Il Risparmio annuale di energia primaria relativo alle imprese, non è evidenziato in quanto non richiesto dal POR-FESR, quindi non ci sono percentuali di risultato. Analogamente dicasi per la Nuova capacità di produzione da fonti rinnovabili per le imprese, nonché per l’Aumento della produzione annuale da fonti rinnovabili per imprese ed enti pubblici.
La riqualificazione dei punti luce è ancora priva di risultati in quanto lo sportello è stato aperto in data 29.11.2018.

A fronte dell’investimento stanziato dunque è possibile concludere che i risultati fin’oggi conseguiti sono in linea con le previsioni di riduzione dell’impatto atmosferico e di consumi energetici, sia per l’edilizia pubblica sia per il comparto industriale.
Si osserva che a parità di spesa il comparto industriale fa registrare risultati più interessanti, infatti gli interventi nel settore produttivo sono ad elevata “intensità energetica” rispetto agli interventi del settore edilizio; basti considerare, ad esempio, il caso di sostituzione di una caldaia turbogas che installata con una potenza specifica elevata per il ciclo produttivo di un’industria potrebbe avere – sì - un costo elevato, ma lavorerebbe 7.000 ore/anno, mentre a servizio della climatizzazione di un edificio, con potenza impegnata molto più ridotta, lavorerebbe per meno di 2000 ore/anno.

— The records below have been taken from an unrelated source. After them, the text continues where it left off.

-- ==== Sys2Proof/Machine/Cross.lean ====
section
/-! DEFINITION. Meetings, cross-lane forms, barriers and special registers (05_threads_control R105 to R108, R111, R116 to
R121, R404). -/

namespace Sys2Proof.Machine

/-! ## Meetings -/

/-- A group stands in a meeting at word a: parked there, delayed in it, or about to look at it again. -/
def Group.atMeeting (gr : Group) (a : DWord) : Bool := gr.pc == a && gr.meets

/-- The groups of a block that stand in a meeting at a word. -/
def State.meetingGroups (s : State) (block : Nat) (a : DWord) : List (Nat × Group) :=
  s.groups.filter fun e => e.2.block == block && e.2.atMeeting a

/-- Issue an instruction that meets: what a group checks as it issues, it checks on its arrival alone; a group that looks at
its meeting again has passed those checks. -/
def issueMet (o : Ops) (wd : Widths) (k : Nat → Group → State → Out) (s : State) : Out :=
  match s.current with
  | some (_, gr) => if gr.memo.arrived then issueBare s k else issueLane s false o wd k
  | none => .next s

/-- A meeting instruction: its member masks, what it does to each lane that executes it (given the warp as it stands and
the effective mask's lanes), whether it is a quad form, and the v registers of lanes that it reads across. -/
structure Meeting where
  quad : Bool
  mask : Warp → Nat → Word
  eff : Warp → List Nat → Nat → Lane → Lane
  reads : Warp → Nat → List (Nat × Nat)

/-- A form of R105 reads, of other lanes, only what those read that execute it. -/
def noCross (_ : Warp) (_ : Nat) : List (Nat × Nat) := []

/-- The lanes of a warp that a meeting may gather at a word: they stand there, have not met there yet, and execute; for a
quad form they need not execute (R107). A lane that a pending meeting has already counted waits for the next one (R404).
Ascending. -/
def State.gathered (s : State) (block : Nat) (a : DWord) (pr : Pred) (quad : Bool) (w : Nat) : List Nat :=
  sortNat ((s.meetingGroups block a).flatMap fun e =>
    ((if quad then e.2.lanes else s.execThreads e.2 pr).filter fun x =>
      x.1 == w && !e.2.memo.who.contains x && (quad || !(s.warp w).counts.contains (a, x.2))).map (·.2))

/-- A meeting completes when every named live lane has reached the word: it is gathered there, or is counted there
(R106, R107, R404). DEDUCED, log 31. -/
def State.meetingReady (s : State) (block : Nat) (a : DWord) (pr : Pred) (quad : Bool) (w : Nat) (mask : Word) : Bool :=
  let here := s.gathered block a pr quad w
  (List.range 32).all fun j =>
    !(mask.getLsbD j && s.isLive (w, j)) || here.contains j || (!quad && (s.warp w).counts.contains (a, j))

/-- Does a meeting that is pending at a word name a lane? -/
def State.pendingNames (s : State) (block : Nat) (a : DWord) (pr : Pred) (m : Meeting) (w j : Nat) : Bool :=
  (s.gathered block a pr m.quad w).any fun l => (m.mask (s.warp w) l).getLsbD j

/-- What was counted for meetings that are pending at a word no more is forgotten. -/
def State.dropCounts (s : State) (block : Nat) (a : DWord) (pr : Pred) (m : Meeting) (w : Nat) : State :=
  s.modWarp w fun W => { W with counts := W.counts.filter fun c => c.1 != a || s.pendingNames block a pr m w c.2 }

/-- A group reaches a meeting word of R105, and its lanes' credits lapse. Those that do not execute have reached the word for
the meeting that is pending there and names them, or the next that does; each pending meeting counts them once (R404). -/
def State.arriveMeet (s : State) (g : Nat) (gr : Group) (pr : Pred) (m : Meeting) : State :=
  let a := gr.pc
  let s := gr.warpIds.foldl (fun s w => s.dropCounts gr.block a pr m w) s
  let s := s.eachLane gr.lanes fun _ _ L => { L with credit := none }
  let s := if s.execThreads gr pr = [] then s
    else s.modGroup g fun gr => { gr with park := .meeting, memo := { gr.memo with arrived := true } }
  gr.warpIds.foldl (fun s w =>
    let idle := (gr.lanesOf w).filter fun j => s.isLive (w, j) && !s.exec? pr (w, j)
    let s := s.modWarp w fun W => idle.foldl (fun W j => W.modLane j fun L => { L with credit := some a }) W
    let W := s.warp w
    let new := (List.range 32).filter fun j =>
      (W.lane j).credit == some a && !W.counts.contains (a, j) && s.pendingNames gr.block a pr m w j
    s.modWarp w fun W => { W with counts := W.counts ++ new.map fun j => (a, j) }) s

/-- Lanes have met: they are done in their groups. -/
def State.markMet (s : State) (block : Nat) (a : DWord) (w : Nat) (ls : List Nat) : State :=
  let mark (e : Nat × Group) : Nat × Group :=
    if e.2.block == block && e.2.atMeeting a then
      (e.1, { e.2 with memo := { e.2.memo with who := e.2.memo.who ++ (ls.map fun l => (w, l)).filter e.2.lanes.contains } })
    else e
  { s with groups := s.groups.map mark }

/-- What a meeting at a word has counted of its named lanes is used up (R404), and lanes that were kept out of the next
meeting by it are looked at again. -/
def State.usedCounts (s : State) (a : DWord) (w : Nat) (mask : Word) : State :=
  let W := s.warp w
  let used := (List.range 32).filter fun j => mask.getLsbD j && W.counts.contains (a, j)
  if used = [] then s
  else
    (s.modWarp w fun W =>
      { (used.filter fun j => (W.lane j).credit == some a).foldl (fun V j => V.modLane j fun L => { L with credit := none }) W with
        counts := W.counts.filter fun c => !(c.1 == a && used.contains c.2) }).wakeMeetings w

/-- The trap of masks that disagree, R105: TAD names the lowest lane whose mask differs from the lowest lane's. -/
def memberTad (mask : Word) (lane : Nat) : DWord := mask.setWidth 64 ||| (BitVec.ofNat 64 lane <<< 32)

/-- The lanes that lane l's meeting gathers: those whose masks name one another, directly or through others. -/
def meetTeam (all : List Nat) (mask : Nat → Word) (l : Nat) : List Nat :=
  (List.range 32).foldl (fun team _ =>
    all.filter fun j => team.any fun k => (mask k).getLsbD j || (mask j).getLsbD k) (all.filter (· == l))

/-- One warp's lanes trap in every group that stands in a meeting with some of its lanes. The meeting does not take place:
what it has counted is counted no more, the lanes concerned keep their credits, and those it kept out are looked at again.
DEDUCED, log 31. -/
def State.raiseMet (s : State) (block : Nat) (a : DWord) (m : Meeting) (ls : List Nat) (r : Raise) : State :=
  let W := s.warp r.warp
  let s := s.modWarp r.warp fun W' =>
    { W' with counts := W'.counts.filter fun c => !(c.1 == a && ls.any fun l => (m.mask W l).getLsbD c.2) }
  let s := (s.meetingGroups block a).foldl (fun s e =>
    if e.2.lanes.any fun x => x.1 == r.warp && ls.contains x.2 then (s.raise e.1 e.2 [r]).1 else s) s
  s.wakeMeetings r.warp

/-- REGECC in what lanes of a meeting read as it completes: their own operands, and what they read across (R125). A helper
lane raises nothing (R103). -/
def State.meetEcc (s : State) (o : Ops) (wd : Widths) (m : Meeting) (w : Nat) (ls : List Nat) : Option Raise :=
  let W := s.warp w
  ((ls.filter fun l => s.isLive (w, l)).findSome? fun l =>
    match s.badRead o.pr (wd.reads o) (wd.readsS o) (w, l) with
    | some r => some (r + 256 * l)
    | none => (m.reads W l).findSome? fun x => (W.badReg (W.lane x.1) [x.2] []).map (· + 256 * x.1)).map fun tad =>
      ⟨w, .regecc, BitVec.ofNat 64 tad, 0, false⟩

/-- The meeting that lane l of a warp takes part in, once it may complete: the lanes that it gathers, and those that execute. -/
def State.teamOf (s : State) (block : Nat) (a : DWord) (pr : Pred) (m : Meeting) (w l : Nat) :
    Option (List Nat × List Nat) :=
  let W := s.warp w
  let all := s.gathered block a pr m.quad w
  if !all.contains l || !s.meetingReady block a pr m.quad w (m.mask W l) then none
  else
    let ls := if m.quad then all.filter fun j => (m.mask W l).getLsbD j else meetTeam all (m.mask W) l
    some (ls, ls.filter fun j => s.exec? pr (w, j))

/-- Registers that lanes of a complete meeting read across, whose results are still due (R40, R107). -/
def State.meetNeeds (s : State) (block : Nat) (a : DWord) (pr : Pred) (m : Meeting) (w l : Nat) : List (Nat × Nat × Nat) :=
  match s.teamOf block a pr m w l with
  | none => []
  | some (_, ex) => (ex.flatMap fun j => m.reads (s.warp w) j).filterMap fun x =>
      if (s.pendingV w x.1).contains x.2 then some (w, x) else none

/-- Try to complete the meeting that lane l of a warp takes part in: the masks are those that its lanes present, read as
the meeting is looked at (DESIGN CHOICE, log 82). -/
def State.tryMeet (s : State) (block : Nat) (a : DWord) (o : Ops) (wd : Widths) (m : Meeting) (w l : Nat) : State :=
  let W := s.warp w
  match s.teamOf block a o.pr m w l with
  | none => s
  | some (ls, ex) =>
    let first := m.mask W (ls.headD l)
    match ls.find? fun j => !m.quad && m.mask W j != first with
    | some j => s.raiseMet block a m ls ⟨w, .member, memberTad (m.mask W j) j, 0, false⟩
    | none =>
      if s.meetNeeds block a o.pr m w l ≠ [] then s
      else
        match s.meetEcc o wd m w ex with
        | some r => (s.reportRegs [r]).raiseMet block a m ls r
        | none =>
          let s := s.modWarp w fun V => ex.foldl (fun V j => V.modLane j (m.eff W ex j)) V
          let s := s.markMet block a w ls
          if m.quad then s else s.usedCounts a w first

/-- Groups all of whose lanes that take part have met go on (R106): those that execute, and for a quad form all. -/
def State.resumeMet (s : State) (block : Nat) (a : DWord) (pr : Pred) (quad : Bool) : State :=
  (s.meetingGroups block a).foldl (fun s e =>
    let part := if quad then e.2.lanes else s.execThreads e.2 pr
    if part.all e.2.memo.who.contains then s.retire e.1 e.2 else s) s

/-- MEMBER where the own bit of a lane that has still to meet is clear in its mask, R105. -/
def State.ownBit (s : State) (ex : List (Nat × Nat)) (gr : Group) (m : Meeting) : List Raise :=
  if m.quad then []
  else gr.warpIds.filterMap fun w =>
    (ex.find? fun x => x.1 == w && !gr.memo.who.contains x && !(m.mask (s.warp w) x.2).getLsbD x.2).map fun x =>
      ⟨w, .member, memberTad (m.mask (s.warp w) x.2) x.2, 0, false⟩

Coordinamento con la Pianificazione Energetica Ambientale Regionale

Piace in questa sede fare una correlazione tra i risultati delle misure POR-FESR esposti nei capitoli precedenti con le politiche del settore “energia”, in particolare con quanto previsto dal Piano Energetico Ambientale Regionale (PEAR) approvato a valle del processo di VAS con D.G.R. 36-8090 del 14.12.2018.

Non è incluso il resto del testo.